Dialogue structure: Follow natural conversational patterns, anticipate user intent, and account for user variability in speech
A bot should mimic natural dialogue, including turn-taking and the ability to provide enough novelty and variability with responses to maintain engagement. Begin by identifying the goal of each specific interaction, and then write sample conversations to map possible scenarios as if two humans were speaking.
Message length and frequency: Bots don't need to share everything at once
As with human conversations, interactions should be brief to avoid information overload and allow users time to process. Break messages into smaller pieces and prioritize the information. If written, a user should not have to scroll to read critical information. With voice, follow a natural conversation style with pauses for user responses.
Error Correction: It's OK not to have all the answers
Bots must adapt to different modes of conversation from different users—and be truthful when unable to answer requests. Users should always be asked for confirmation on critical steps, and they should be given the opportunity to fix misunderstandings. This builds trust and allows users to feel confident with the bot's capabilities. In areas where frustrations could run high, giving the user a way to interact with a human directly if needed may be essential. Don’t be afraid to be upfront about limitations.
Don't boil the ocean: Start small and be realistic about what you can achieve
Look for small proof-of-concept wins that demonstrate business value first. Use these interactions to develop reusable patterns and refine all the previous best practices mentioned to align with your users. Build on successes to take on more complex and expanded scenarios.

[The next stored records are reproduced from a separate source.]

theorem State.seqRun_upd (s : State) :
    Upd 0x20868c3fc85fd1e00000000000000000001800002061b8050000003000092003018024002000020004018800000004001001e60000080021130000550080000180001091ef20ce40020010008222031104300 s (State.seqRun s) := by
  unfold State.seqRun
  extract_lets +onlyGivenNames -underBinder -merge -useContext x1
  try clear_value x1
  extract_lets +onlyGivenNames -underBinder -merge -useContext x2
  refine Upd.cut (t := x2) ?_ (fun h2 => ?_)
  · unfold x2
    refine Upd.set_seqLevel ?_ rfl
    exact Upd.refl _ _
  clear_value x2
  refine Upd.ite ?_ ?_
  · refine Upd.each ?_ (fun n3 x3 h3 => ?_) _
    · refine Upd.step ?_ (State.modBoot_upd ..) rfl
      exact h2
    · refine Upd.step ?_ (State.domRise_upd ..) rfl
      exact h3
  · refine Upd.step ?_ (State.mgmtStart_upd ..) rfl
    exact h2

theorem State.lcBurn_upd (s : State) :
    Upd 0x820000800001000000000000000000000000000000000000000000000000000000000000000000000000000000000000000000000000000000000000000000000000000000000000000000000000000000 s (State.lcBurn s) := by
  unfold State.lcBurn
  split
  · exact Upd.refl _ _
  · refine Upd.ite ?_ ?_
    · rename_i l _
      have h : Upd 0x820000800001000000000000000000000000000000000000000000000000000000000000000000000000000000000000000000000000000000000000000000000000000000000000000000000000000000 s { s with fuse := { s.fuse with lc := l }, lcMove := none } :=
        Upd.set_fuse_lcMove (Upd.refl _ _) rfl rfl
      exact { h with
        reg := h.reg
        inv := fun hi => let ⟨a, b, c, d⟩ := h.inv hi; ⟨a, Memory.wf_filter b _, c, d⟩
        stb := bit_clash (i := 623) rfl
        tack := bit_clash (i := 641) rfl }
    · exact Upd.set_fuse_lcMove (Upd.refl _ _) rfl rfl

theorem State.srcRelease_upd (a1 : Asserted → Bool) (s : State) :
    Upd 0x20868c3fc85ff1e00000000000000000001800002061b8050000003000092003018024002000020004018800000004001001e60000080021130000550080000180001091ef20ce40020010008226131104300 s (State.srcRelease a1 s) := by
  unfold State.srcRelease
  extract_lets +onlyGivenNames -underBinder -merge -useContext x1
  try clear_value x1
  refine Upd.ite ?_ ?_
  · exact Upd.refl _ _
  · extract_lets +onlyGivenNames -underBinder -merge -useContext x2
    refine Upd.cut (t := x2) ?_ (fun h2 => ?_)
    · unfold x2
      refine Upd.step ?_ (State.rstShow_upd ..) rfl
      refine Upd.set_asserted ?_ rfl
      exact Upd.refl _ _
    clear_value x2
    extract_lets +onlyGivenNames -underBinder -merge -useContext x3
    try clear_value x3
    extract_lets +onlyGivenNames -underBinder -merge -useContext x4
    refine Upd.cut (t := x4) ?_ (fun h4 => ?_)
    · unfold x4
      refine Upd.when ?_ (fun x5 h5 => ?_)
      · exact h2
      · refine Upd.step ?_ (State.seqRun_upd ..) rfl
        exact h5
    clear_value x4
    extract_lets +onlyGivenNames -underBinder -merge -useContext x6
    refine Upd.cut (t := x6) ?_ (fun h6 => ?_)
    · unfold x6
      refine Upd.each ?_ (fun n7 x7 h7 => ?_) _
      · exact h4
      · refine Upd.step ?_ (State.domRise_upd ..) rfl
        exact h7
    clear_value x6
    extract_lets +onlyGivenNames -underBinder -merge -useContext x8
    refine Upd.cut (t := x8) ?_ (fun h8 => ?_)
    · unfold x8
      refine Upd.each ?_ (fun n9 x9 h9 => ?_) _
      · exact h6
      · refine Upd.step ?_ (State.pageRise_upd ..) rfl
        exact h9
    clear_value x8
    extract_lets +onlyGivenNames -underBinder -merge -useContext x10
    refine Upd.cut (t := x10) ?_ (fun h10 => ?_)
    · unfold x10
      refine Upd.step ?_ (State.evalAll_upd ..) rfl
      exact h8
    clear_value x10
    refine Upd.when ?_ (fun x11 h11 => ?_)
    · exact h10
    · refine Upd.raise ?_ rfl
      exact h11

theorem execPgFall_upd (a1 : ℕ) (s : State) :
    ∃ t, execPgFall a1 s = .next t ∧ Upd 0x2f77dfffffffffe0000000007ffffffffffffffffffffffffffffffffffffffffffffffffffffffffffffffffffffffffffffffffffffffffffffffffffffffffffffffffffffffffffffffffffffffffffff s t := by
  unfold execPgFall
  refine ⟨_, rfl, ?_⟩
  refine Upd.ite ?_ ?_
  · refine Upd.when ?_ (fun x1 h1 => ?_)
    · exact Upd.refl _ _
    · refine Upd.step ?_ (State.srcBegin_upd ..) rfl
      exact h1
  · refine Upd.ite ?_ ?_
    · extract_lets +onlyGivenNames -underBinder -merge -useContext x2
      try clear_value x2
      extract_lets +onlyGivenNames -underBinder -merge -useContext x3
      refine Upd.cut (t := x3) ?_ (fun h3 => ?_)
      · unfold x3
        refine Upd.step ?_ (State.modPwr_upd ..) rfl
        exact Upd.refl _ _
      clear_value x3
      refine Upd.ite ?_ ?_
      · exact h3
      · refine Upd.ite ?_ ?_
        · refine Upd.step ?_ (State.srcBegin_upd ..) rfl
          exact h3
        · refine Upd.ite ?_ ?_
          · refine Upd.each ?_ (fun n4 x4 h4 => ?_) _
            · exact h3
            · refine Upd.step ?_ (State.srcBegin_upd ..) rfl
              exact h4
          · refine Upd.step ?_ (State.srcBegin_upd ..) rfl
            exact h3
    · exact Upd.refl _ _

theorem execResetAssert_upd (a1 : ℕ) (a2 : ℕ) (a3 : ℕ) (s : State) :
    ∃ t, execResetAssert a1 a2 a3 s = .next t ∧ Upd 0x2f77dfffffffffe0000000007ffffffffffffffffffffffffffffffffffffffffffffffffffffffffffffffffffffffffffffffffffffffffffffffffffffffffffffffffffffffffffffffffffffffffffff s t := by
  unfold execResetAssert
  refine ⟨_, rfl, ?_⟩
  split
  · refine Upd.ite ?_ ?_
    · refine Upd.step ?_ (State.assertAsked_upd ..) rfl
      exact Upd.refl _ _
    · exact Upd.refl _ _
  · refine Upd.ite ?_ ?_
    · refine Upd.step ?_ (State.srcBegin_upd ..) rfl
      exact Upd.refl _ _
    · exact Upd.refl _ _

theorem execIdleTimeout_upd (a1 : ℕ) (s : State) :
    ∃ t, execIdleTimeout a1 s = .next t ∧ Upd 0x2f77dfffffffffe0000000007ffffffffffffffffffffffffffffffffffffffffffffffffffffffffffffffffffffffffffffffffffffffffffffffffffffffffffffffffffffffffffffffffffffffffffff s t := by
  unfold execIdleTimeout
  refine ⟨_, rfl, ?_⟩
  split
  · refine Upd.step ?_ (State.assertAsked_upd ..) rfl
    refine Upd.setFld ?_ rfl
    refine Upd.setFld ?_ rfl
    refine Upd.raise ?_ rfl
    exact Upd.refl _ _
  · exact Upd.refl _ _

theorem execResetRelease_upd (a1 : ℕ) (s : State) :
    ∃ t, execResetRelease a1 s = .next t ∧ Upd 0x208eac3fc85ff1f00000000000000000001800002061b8050000003000092003018024002000020004018800000004001001e60000080021130000550080000180001091ef20ce40020010008226131104300 s t := by
  unfold execResetRelease
  refine ⟨_, rfl, ?_⟩
  refine Upd.ite ?_ ?_
  · exact Upd.refl _ _
  · extract_lets +onlyGivenNames -underBinder -merge -useContext x1
    refine Upd.cut (t := x1) ?_ (fun h1 => ?_)
    · unfold x1
      refine Upd.when ?_ (fun x2 h2 => ?_)
      · exact Upd.refl _ _
      · refine Upd.step ?_ (State.modPwr_upd ..) rfl
        exact h2
    clear_value x1
    extract_lets +onlyGivenNames -underBinder -merge -useContext x3
    refine Upd.cut (t := x3) ?_ (fun h3 => ?_)
    · unfold x3
      refine Upd.when ?_ (fun x4 h4 => ?_)
      · exact h1
      · refine Upd.step ?_ (State.lcBurn_upd ..) rfl
        exact h4
    clear_value x3
    refine Upd.step ?_ (State.srcRelease_upd ..) rfl
    exact h3

theorem State.swWrite_upd (a1 : W32) (s : State) :
    Upd 0x2ff7dfffffffffe0000000007ffffffffffffffffffffffffffffffffffffffffffffffffffffffffffffffffffffffffffffffffffffffffffffffffffffffffffffffffffffffffffffffffffffffffffff s (State.swWrite a1 s) := by
  unfold State.swWrite
  extract_lets +onlyGivenNames -underBinder -merge -useContext x1
  try clear_value x1
  extract_lets +onlyGivenNames -underBinder -merge -useContext x2
  try clear_value x2
  extract_lets +onlyGivenNames -underBinder -merge -useContext x3
  try clear_value x3
  extract_lets +onlyGivenNames -underBinder -merge -useContext x4
  unfold x4
  beta_reduce
  clear x4
  split
  · refine Upd.ite ?_ ?_
    · refine Upd.raise ?_ (by first | rfl | (split <;> rfl) | (unfold enterEvt; split <;> rfl) | (unfold pendFld; split <;> rfl) | (rw [padFld_reg (by assumption)]; rfl) | (unfold phWord; rcases a2 with _ | _ | _ | _ | _ | a2 <;> rfl) | exact RegId.all_bit rfl _)
      exact Upd.refl _ _
    · refine Upd.step ?_ (State.srcBegin_upd ..) (by first | rfl | (split <;> rfl) | (unfold enterEvt; split <;> rfl) | (unfold pendFld; split <;> rfl) | (rw [padFld_reg (by assumption)]; rfl) | (unfold phWord; rcases a2 with _ | _ | _ | _ | _ | a2 <;> rfl) | exact RegId.all_bit rfl _)
      exact Upd.refl _ _
  · refine Upd.ite ?_ ?_
    · refine Upd.raise ?_ (by first | rfl | (split <;> rfl) | (unfold enterEvt; split <;> rfl) | (unfold pendFld; split <;> rfl) | (rw [padFld_reg (by assumption)]; rfl) | (unfold phWord; rcases a2 with _ | _ | _ | _ | _ | a2 <;> rfl) | exact RegId.all_bit rfl _)
      exact Upd.refl _ _
    · refine Upd.step ?_ (State.srcBegin_upd ..) (by first | rfl | (split <;> rfl) | (unfold enterEvt; split <;> rfl) | (unfold pendFld; split <;> rfl) | (rw [padFld_reg (by assumption)]; rfl) | (unfold phWord; rcases a2 with _ | _ | _ | _ | _ | a2 <;> rfl) | exact RegId.all_bit rfl _)
      exact Upd.refl _ _
  · refine Upd.ite ?_ ?_
    · refine Upd.raise ?_ (by first | rfl | (split <;> rfl) | (unfold enterEvt; split <;> rfl) | (unfold pendFld; split <;> rfl) | (rw [padFld_reg (by assumption)]; rfl) | (unfold phWord; rcases a2 with _ | _ | _ | _ | _ | a2 <;> rfl) | exact RegId.all_bit rfl _)
      exact Upd.refl _ _
    · refine Upd.step ?_ (State.srcBegin_upd ..) (by first | rfl | (split <;> rfl) | (unfold enterEvt; split <;> rfl) | (unfold pendFld; split <;> rfl) | (rw [padFld_reg (by assumption)]; rfl) | (unfold phWord; rcases a2 with _ | _ | _ | _ | _ | a2 <;> rfl) | exact RegId.all_bit rfl _)
      exact Upd.refl _ _
  · refine Upd.ite ?_ ?_
    · refine Upd.raise ?_ (by first | rfl | (split <;> rfl) | (unfold enterEvt; split <;> rfl) | (unfold pendFld; split <;> rfl) | (rw [padFld_reg (by assumption)]; rfl) | (unfold phWord; rcases a2 with _ | _ | _ | _ | _ | a2 <;> rfl) | exact RegId.all_bit rfl _)
      exact Upd.refl _ _
    · refine Upd.step ?_ (State.srcBegin_upd ..) (by first | rfl | (split <;> rfl) | (unfold enterEvt; split <;> rfl) | (unfold pendFld; split <;> rfl) | (rw [padFld_reg (by assumption)]; rfl) | (unfold phWord; rcases a2 with _ | _ | _ | _ | _ | a2 <;> rfl) | exact RegId.all_bit rfl _)
      exact Upd.refl _ _
  · refine Upd.step ?_ (State.srcRelease_upd ..) (by first | rfl | (split <;> rfl) | (unfold enterEvt; split <;> rfl) | (unfold pendFld; split <;> rfl) | (rw [padFld_reg (by assumption)]; rfl) | (unfold phWord; rcases a2 with _ | _ | _ | _ | _ | a2 <;> rfl) | exact RegId.all_bit rfl _)
    exact Upd.refl _ _
  · refine Upd.step ?_ (State.srcRelease_upd ..) (by first | rfl | (split <;> rfl) | (unfold enterEvt; split <;> rfl) | (unfold pendFld; split <;> rfl) | (rw [padFld_reg (by assumption)]; rfl) | (unfold phWord; rcases a2 with _ | _ | _ | _ | _ | a2 <;> rfl) | exact RegId.all_bit rfl _)
    exact Upd.refl _ _
  · refine Upd.step ?_ (State.srcRelease_upd ..) (by first | rfl | (split <;> rfl) | (unfold enterEvt; split <;> rfl) | (unfold pendFld; split <;> rfl) | (rw [padFld_reg (by assumption)]; rfl) | (unfold phWord; rcases a2 with _ | _ | _ | _ | _ | a2 <;> rfl) | exact RegId.all_bit rfl _)
    exact Upd.refl _ _
  · refine Upd.step ?_ (State.srcRelease_upd ..) (by first | rfl | (split <;> rfl) | (unfold enterEvt; split <;> rfl) | (unfold pendFld; split <;> rfl) | (rw [padFld_reg (by assumption)]; rfl) | (unfold phWord; rcases a2 with _ | _ | _ | _ | _ | a2 <;> rfl) | exact RegId.all_bit rfl _)
    exact Upd.refl _ _
  · exact Upd.refl _ _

Test, test, test: Bot design is an iterative process and refinement should be an ongoing effort
Put users in front of the chatbot and listen to their interactions. Use transcripts to see both sides of the conversation or shadow users as they’re interacting with the bot. Note the specifics of what people say. If repetitive user missteps occur, additional conversation inputs may be needed to make the bot functional. If there are errors, is the bot able to correct or direct the user to a human to take care of their needs? Bots built with natural language processing can be trained over time, so learn from your users and include the variations they say in the testing process.
Chatbot adoption is an ever-growing concept—and rapid technological advancements are expediting that shift, making preparation critical. Leveraging these UX best practices during early stages will set your business apart and keep you well-positioned to spearhead new and expanding conversational interface technologies.